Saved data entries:

▬▬▬▬▬▬

-- ==== Sys2Proof/Machine/Scheduler.lean ====
section
/-! DEFINITION. Readiness and waits (R303, R304), residency and placement (R128, R131, R300 to R302), swap-out (R305 to R307)
and the end of a launch (R298, R311). -/

namespace Sys2Proof.Machine

/-! ## When a wait may end (R133, R304) -/

/-- Is a command limit of a team free (R251): 0 commits, 1 module commands? -/
def State.queueFree (s : State) (g : GroupId) (k : Nat) : Bool :=
  if k = 0 then decide ((s.teamCmds g [.tcommit, .tredf]).length < 64)
  else decide ((s.teamCmds g [.tcopy, .tfill]).length < 16)

/-- May the wait of a fragment of a group end? The word then issues and looks again. -/
def State.waitOver (s : State) (g : Group) (f : Frag) : Bool :=
  let id := g.id
  match f.wait with
  | .ready => true
  | .flags m => g.regs.flagsDone m
  | .join => canFuse g.frags g.entries f.entry
  | .gather .. => false
  | .phase k b ph => decide (ph ≤ s.barPhase id k b)
  | .arrivalOut k b => !s.arrivalOutstanding id k b
  | .barw b => !(g.gatheredAt b || s.arrivalOutstanding id barTeam b)
  | .tile n sts => match s.tileOf (s.teamFor id) n with
    | some e => !e.defined || sts.contains (tileStateNum e.st)
    | none => true
  | .abar b => decide (32 ≤ b) || (sget ABar.reset (s.teamFor id).abars b).st != 1
  | .ringData k =>
    let r := sget Ring.reset (s.teamFor id).rings k
    !r.live || r.cl != r.wr
  | .ringSpace k =>
    let r := sget Ring.reset (s.teamFor id).rings k
    !r.live || decide (ringDist r.res r.rd < r.n)
  | .window b => s.windowAdmits id b
  | .queue k => s.queueFree id k
  | .batch b => !g.matrix.words.any (fun w => w.batch == some b)
  | .matrix => decide (s.engineWords id.core < 64)
  | .tileIdle n => !s.tileBusy ((s.teamFor id).entryKey n)
  | .accIdle a => !g.matrix.words.any (fun w => w.names a)
  | .deviceList q _ => decide ((s.queue q).dev.length < 16) && !s.drains id (.release 5 false)
  | .strudel => !s.strudel.busy
  | .peer _ => false
  | .frwait => s.fault.head != s.fault.tail
  | .refill => true
  | .drain d => !s.drains id d
  | .performed => !s.accessesOut

/-- Is the fragment in a wait of R304, R322 or R398, so that its cluster may be swapped out? A barrier word waits also while
its release does (R159); LAUNCH waits while the device list is full, not while its release does. -/
def State.longWait (s : State) (f : Frag) : Bool :=
  match f.wait with
  | .ready => false
  | .peer _ => false
  | .drain (.release _ bar) => bar
  | .drain _ => false
  | .performed => false
  | .refill => false
  | .matrix => false
  | .accIdle _ => false
  | .deviceList q _ => decide (16 ≤ (s.queue q).dev.length)
  | _ => true

/-! ## Residency (R128, R302) -/

/-- Groups that hold a slot and registers of a core. -/
def State.residents (s : State) (core : Nat) : List Group :=
  s.groups.filter (fun g => g.id.core == core && !g.swapped && (g.alive || !g.matrix.words.isEmpty))

/-- Does a cluster hold its tile allotments: a group of it has not ended, or work of it goes on in an engine? -/
def State.clusterHeld (s : State) (grid clu : Nat) : Bool :=
  s.groups.any (fun g => g.id.grid == grid && g.id.clu == clu && (g.alive || !g.matrix.words.isEmpty))
    || s.cmds.any (fun c => c.grid == grid && c.clu == clu)

/-- Teams whose allotments lie on a core. -/
def State.teamsOn (s : State) (core : Nat) : List Team :=
  s.teams.filter (fun t => t.core == core && s.clusterHeld t.grid t.clu)

/-- The lowest run of `n` units, below `top`, that no range meets. -/
def lowestGap (used : List (Nat × Nat)) (n top : Nat) : Option Nat :=
  (List.range (top + 1)).find? (fun a =>
    decide (a + n ≤ top) && (n == 0 || used.all (fun u => u.2 == 0 || decide (u.1 + u.2 ≤ a) || decide (a + n ≤ u.1))))

/-- Place of a team's tile pages and of its entries on a core (R128, R161, R167). -/
def State.teamPlace (s : State) (core : Nat) (r : LaunchRec) : Option (Nat × Nat) :=
  let ts := s.teamsOn core
  match lowestGap (ts.map (fun t => (t.tileBase, t.tilePages))) r.tilePages 384,
      lowestGap (ts.map (fun t => (t.tabBase, t.tabCount))) r.tiles 256 with
  | some a, some b => some (a, b)
  | _, _ => none

/-- Have `n` groups of so many registers and accumulators room on a core (R128)? -/
def State.groupsFit (s : State) (core n vregs accs : Nat) : Bool :=
  let rs := s.residents core
  decide (rs.length + n ≤ 64) && decide ((rs.foldl (fun k g => k + g.id.vregs) 0 + n * vregs) * 128 ≤ 2 ^ 20)
    && decide ((rs.foldl (fun k g => k + g.id.accs) 0 + n * accs) * 3584 ≤ 512 * 1024)

/-- Places (slot, position) that no resident group holds. -/
def freePlaces (rs : List Group) : List (Nat × Nat) :=
  ((List.range 16).flatMap (fun p => (List.range 4).map (fun sl => (sl, p)))).filter (fun x =>
    !rs.any (fun g => g.id.slot == x.1 && g.id.pos == x.2))

/-- Cores of a cluster in TEAM order (R131). -/
def Cluster.cores (c : Cluster) : List Nat := rectangle c.die c.row c.col c.rows c.cols

/-- Partition of a core (R338). -/
def partitionOf (core : Nat) : Nat := 4 * (core / 256) + core % 16 / 4

/-- Partitions that a cluster occupies (R339). -/
def Cluster.parts (c : Cluster) : BitVec 16 := c.cores.foldl (fun m k => m ||| (1#16 <<< partitionOf k)) 0#16

/-- Is a save or a restore at work on the partitions (R339)? -/
def State.partsBusy (s : State) (ps : BitVec 16) : Bool :=
  (!s.ctx.stopping.isEmpty && ps &&& s.ctx.spanned != 0#16)
    || s.ctx.saved.any (fun c => s.ctx.restoring == some c.job && ps &&& c.spanned != 0#16)

/-- Is the cluster of a group being stopped for a save (R342)? -/
def State.clusterStops (s : State) (c : Cluster) (job : BitVec 16) : Bool :=
  s.ctx.stopping.contains job && c.parts &&& s.ctx.stopParts != 0#16

def State.groupStops (s : State) (g : Group) : Bool := s.clusterStops (s.clusterFor g.id) g.id.job

/-! ## Swap-out and return (R305 to R307) -/

/-- Groups of a cluster that have not ended. -/
def State.clusterGroups (s : State) (c : Cluster) : List Group :=
  s.liveGroups.filter (fun g => g.id.grid == c.grid && g.id.clu == c.clu)

/-- The wait threshold that a record names, in clocks (R129). -/
def LaunchRec.waitClocks (r : LaunchRec) : Nat := if r.waitThresh = 0 then 4096 else 16 * r.waitThresh

/-- The wait threshold of a cluster's launch (R129). -/
def State.threshold (s : State) (grid : Nat) : Nat := ((s.launchOf grid).map (·.record.waitClocks)).getD 4096

/-- Bytes of shadow storage that the groups of a swapped-out cluster take: always in compressed form (R306, R345). -/
def shadowBytes (gs : List Group) : Nat := (gs.map (Group.savedBytes true)).sum

/-- Blocks of 1 MiB. -/
def blocksFor (n : Nat) : Nat := (n + 2 ^ 20 - 1) / 2 ^ 20

/-- Shadow blocks of a die in use (R345). -/
def State.shadowUsed (s : State) (die : Nat) : Nat :=
  s.ctx.saved.foldl (fun n c => n + c.shadow.getD die 0) 0
    + (s.ctx.swaps.filter (fun x => x.2.2.1 == die)).foldl (fun n x => n + x.2.2.2) 0

/-- Have all register writes of a group landed (R305, R343)? No matrix word, result of a run or lane access is under way. -/
def State.writesLanded (s : State) (g : Group) : Bool :=
  g.hend.isEmpty && g.matrix.words.isEmpty && g.part.isNone && !s.fabric.peers.any (fun a => a.owner == g.id.key)

/-- May a cluster be swapped out (R305)? Its fragments wait, as those of a stopped group do (R322), its threshold has passed,
its writes have landed. -/
def State.canSwap (s : State) (c : Cluster) : Bool :=
  let gs := s.clusterGroups c
  !c.swapped && !gs.isEmpty && !s.partsBusy c.parts
    && gs.all (fun g => decide (s.threshold c.grid ≤ g.idle) && g.run.isNone && s.writesLanded g
        && (g.stop.isSome || g.frags.all (fun f => s.longWait f && f.hint.isNone)))
    && decide (s.shadowUsed c.die + blocksFor (shadowBytes gs) ≤ 128)

/-- SWAP_OUT (R305, R306) of the cluster at place `i`. -/
def execSwapOut (i : Nat) (s : State) : Out :=
  .next (match s.clusters[i]? with
  | none => s
  | some c =>
    if !s.canSwap c then s
    else
      let n := blocksFor (shadowBytes (s.clusterGroups c))
      let s1 := s.putCluster { c with swapped := true, woken := false }
      let s2 := { s1 with ctx := { s1.ctx with swaps := s1.ctx.swaps ++ [(c.grid, c.clu, c.die, n)] } }
      s2.mapGroups (fun g =>
        if g.alive && g.id.grid == c.grid && g.id.clu == c.clu then { g with swapped := true } else g))

/-- Would a wait of a swapped-out cluster end (R307)? A JOIN has no wake condition; a stopped group wakes by GRESUME. -/
def State.waitEnds (s : State) (c : Cluster) : Bool :=
  (s.clusterGroups c).any (fun g =>
    g.stop.isNone && (!g.cmdFaults.isEmpty || g.frags.any (fun f => f.wait != .join && s.waitOver g f)))

/-- Does the wake condition of a swapped-out cluster hold (R307)? It holds from the first event that ends a wait. -/
def State.wakes (s : State) (c : Cluster) : Bool := c.swapped && (c.woken || s.waitEnds c)

/-- The wake conditions that hold are kept (R307). -/
def State.noteWakes (s : State) : State :=
  if s.clusters.all (fun c => !c.swapped || c.woken) then s
  else { s with clusters := s.clusters.map (fun c => if s.wakes c then { c with woken := true } else c) }

/-- Give places to the groups of a team on a core, in GRP order. -/
def placed (places : List (Nat × Nat)) (gs : List Group) : List Group :=
  gs.zipIdx.map (fun x =>
    let p := places.getD x.2 (0, 0)
    { x.1 with id := { x.1.id with slot := p.1, pos := p.2 } })

/-- Have the groups of a swapped-out cluster room on their cores? -/
def State.returnFits (s : State) (c : Cluster) : Bool :=
  c.cores.all (fun k =>
    let gs := (s.clusterGroups c).filter (fun g => g.id.core == k)
    match gs with
    | [] => true
    | g :: _ => s.groupsFit k gs.length g.id.vregs g.id.accs)

/-- The register values of a group whose saved state has lost a word: undefined (R359). -/
def Regs.spoilt (r : Regs) (seed : Nat) : Regs :=
  { r with
    v := (List.range 256).foldl (fun m i => sput zeroLanes m i (mkLanes (fun l => (Config.free (seed + 32 * i + l)).extractLsb' 0 32))) r.v,
    s := (List.range 64).foldl (fun m i => sput 0#64 m i (Config.free (seed + 8192 + i))) r.s,
    p := (List.range 8).foldl (fun m i => sput 0#32 m i ((Config.free (seed + 8256 + i)).extractLsb' 0 32)) r.p,
    k := (Config.free (seed + 8264)).extractLsb' 0 4,
    ac := (List.range 512).foldl (fun m i => sput zeroRow m i ((List.range 16).map (fun c => (Config.free (seed + 8320 + 16 * i + c)).extractLsb' 0 56)))
      r.ac }

/-- A group whose saved state failed its code comes back stopped, with a record of it (R345, R359; for a swap-out, log 110). -/
def State.comesFlawed (s : State) (g : Group) : State :=
  let r := s.recordOf g (32 * 27 + 5) g.lowest.pc.toNat 0#32 0 0#64
  ((s.drew (2 ^ 15)).onGroup g.id.grid g.id.clu g.id.team g.id.grp (fun h =>
    { h with regs := h.regs.spoilt s.fresh }.stopped (32 * 27 + 5) 0#32 false 0#57 0#32)).report
      { r with source := s.unitSource 8 0 } g.id.privileged

/-- Groups of some clusters that come back with a flaw (R345, R359). -/
def State.showFlaws (s : State) (p : GroupKey → Bool) : State :=
  let bad := s.ctx.flawed.filter p
  let s1 := { s with ctx := { s.ctx with flawed := s.ctx.flawed.filter (fun k => !p k) } }
  (s1.liveGroups.filter (fun g => bad.contains g.id.key)).foldl State.comesFlawed s1

/-- The cluster returns to its cores (R306, R307). -/
def State.return_ (s : State) (c : Cluster) : State :=
  let back (g : Group) : Bool := g.alive && g.id.grid == c.grid && g.id.clu == c.clu
  let mine (k : Nat) : List Group := (s.clusterGroups c).filter (fun g => g.id.core == k)
  let put (g : Group) : Group :=
    if back g then
      let k := g.id.core
      let i := ((mine k).findIdx? (fun h => sameGroup h.id g.id)).getD 0
      let p := (freePlaces (s.residents k)).getD i (0, 0)
      { g with swapped := false, idle := 0, id := { g.id with slot := p.1, pos := p.2 } }
    else g
  let s1 := (s.putCluster { c with swapped := false, woken := false }).mapGroups put
  State.showFlaws { s1 with ctx := { s1.ctx with swaps := s1.ctx.swaps.filter (fun x => x.1 != c.grid || x.2.1 != c.clu) } }
    (fun k => isCluster k.1 k.2.1 c)

/-- Priority of a cluster's launch. -/
def State.priorityOf (s : State) (grid : Nat) : Nat := ((s.launchOf grid).map (·.record.priority)).getD 0

/-- The swapped-out cluster that returns next (R300). -/
def State.returning (s : State) : Option Cluster :=
  let cs := s.clusters.filter (fun c => s.wakes c && s.returnFits c && !s.partsBusy c.parts)
  cs.foldl (fun best c => match best with
    | none => some c
    | some b => if s.priorityOf b.grid < s.priorityOf c.grid then some c else some b) none

/-! ## Placement of records (R298, R300, R301) -/

/-- Are the waits of a record met (R298)? -/
def State.depsMet (s : State) (job : BitVec 16) (r : LaunchRec) : Bool :=
  r.deps.all (fun d =>
    !(d.1 == 1 || d.1 == 3) || decide (d.2.1 ≤ (sget 0#32 s.sched.counters (job.toNat * 4096 + d.2.2)).toNat))

/-- Can a core take a team of the record (R128, R165, R301)? -/
def State.coreTakes (s : State) (r : LaunchRec) (core : Nat) : Bool :=
  !s.coreExcluded core && (s.teamPlace core r).isSome && s.groupsFit core r.groups r.vregs r.accs
    && !(s.clusters.any (fun c => c.cores.contains core && s.wakes c))
    && !s.partsBusy (1#16 <<< partitionOf core)

/-- The first rectangle that takes the record's cluster (R301): die and origin. -/
def State.findPlace (s : State) (r : LaunchRec) : Option (Nat × Nat × Nat) :=
  ((List.range 4).map (fun i => (s.sched.nextDie + i) % 4)).findSome? (fun die =>
    ((origins r).find? (fun o => (rectangle die o.1 o.2 r.rows r.cols).all (s.coreTakes r))).map (fun o => (die, o.1, o.2)))

/-- The head of list 2q + l (R300). -/
def State.listHead (s : State) (n : Nat) : Option Launch :=
  let q := s.queue (n / 2)
  if n % 2 = 0 then q.host.head? else q.dev.head?

/-- Lists of one priority, from the one after the last served (R300). -/
def State.listOrder (s : State) (prio : Nat) : List Nat :=
  let k := sget 0 s.sched.lastList prio
  (List.range 128).map (fun i => (k + i) % 128)

/-- The launch of a record that has begun to start, or its head record. -/
def State.headLaunch (s : State) (n : Nat) : Option Launch := s.listHead n

/-- The next record whose waits are met and that has a place (R300): list, launch, place. -/
def State.nextRecord (s : State) : Option (Nat × Launch × (Nat × Nat × Nat)) :=
  [3, 2, 1, 0].findSome? (fun prio => (s.listOrder prio).findSome? (fun n =>
    match s.headLaunch n with
    | none => none
    | some l =>
      if l.record.priority = prio && (decide (0 < l.started) || s.depsMet l.job l.record) && !l.stopped then
        (s.findPlace l.record).map (fun p => (n, l, p))
      else none))

/-- A new group (R31). -/
def newGroup (l : Launch) (clu team grp core slot pos order : Nat) : Group :=
  let r := l.record
  { Group.reset with
    alive := true,
    id := { grid := l.grid, clu := clu, team := team, grp := grp, job := l.job, core := core, slot := slot, pos := pos,
            order := order, priority := r.priority, privileged := l.privileged, vregs := r.vregs, accs := r.accs },
    regs := { Regs.reset with s := sput 0#64 [] 0 (r.args.zeroExtend 64) },
    frag := { Frag.reset with pc := r.entry } }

▬▬▬▬▬▬

EXERCISE: After locating the line holding "def placed (places" above, output exactly that line and every line after it through the line holding "p := (List.range". Include nothing else.

YOUR RESPONSE:
def placed (places : List (Nat × Nat)) (gs : List Group) : List Group :=
  gs.zipIdx.map (fun x =>
    let p := places.getD x.2 (0, 0)
    { x.1 with id := { x.1.id with slot := p.1, pos := p.2 } })

/-- Have the groups of a swapped-out cluster room on their cores? -/
def State.returnFits (s : State) (c : Cluster) : Bool :=
  c.cores.all (fun k =>
    let gs := (s.clusterGroups c).filter (fun g => g.id.core == k)
    match gs with
    | [] => true
    | g :: _ => s.groupsFit k gs.length g.id.vregs g.id.accs)

/-- The register values of a group whose saved state has lost a word: undefined (R359). -/
def Regs.spoilt (r : Regs) (seed : Nat) : Regs :=
  { r with
    v := (List.range 256).foldl (fun m i => sput zeroLanes m i (mkLanes (fun l => (Config.free (seed + 32 * i + l)).extractLsb' 0 32))) r.v,
    s := (List.range 64).foldl (fun m i => sput 0#64 m i (Config.free (seed + 8192 + i))) r.s,
    p := (List.range 8).foldl (fun m i => sput 0#32 m i ((Config.free (seed + 8256 + i)).extractLsb' 0 32)) r.p,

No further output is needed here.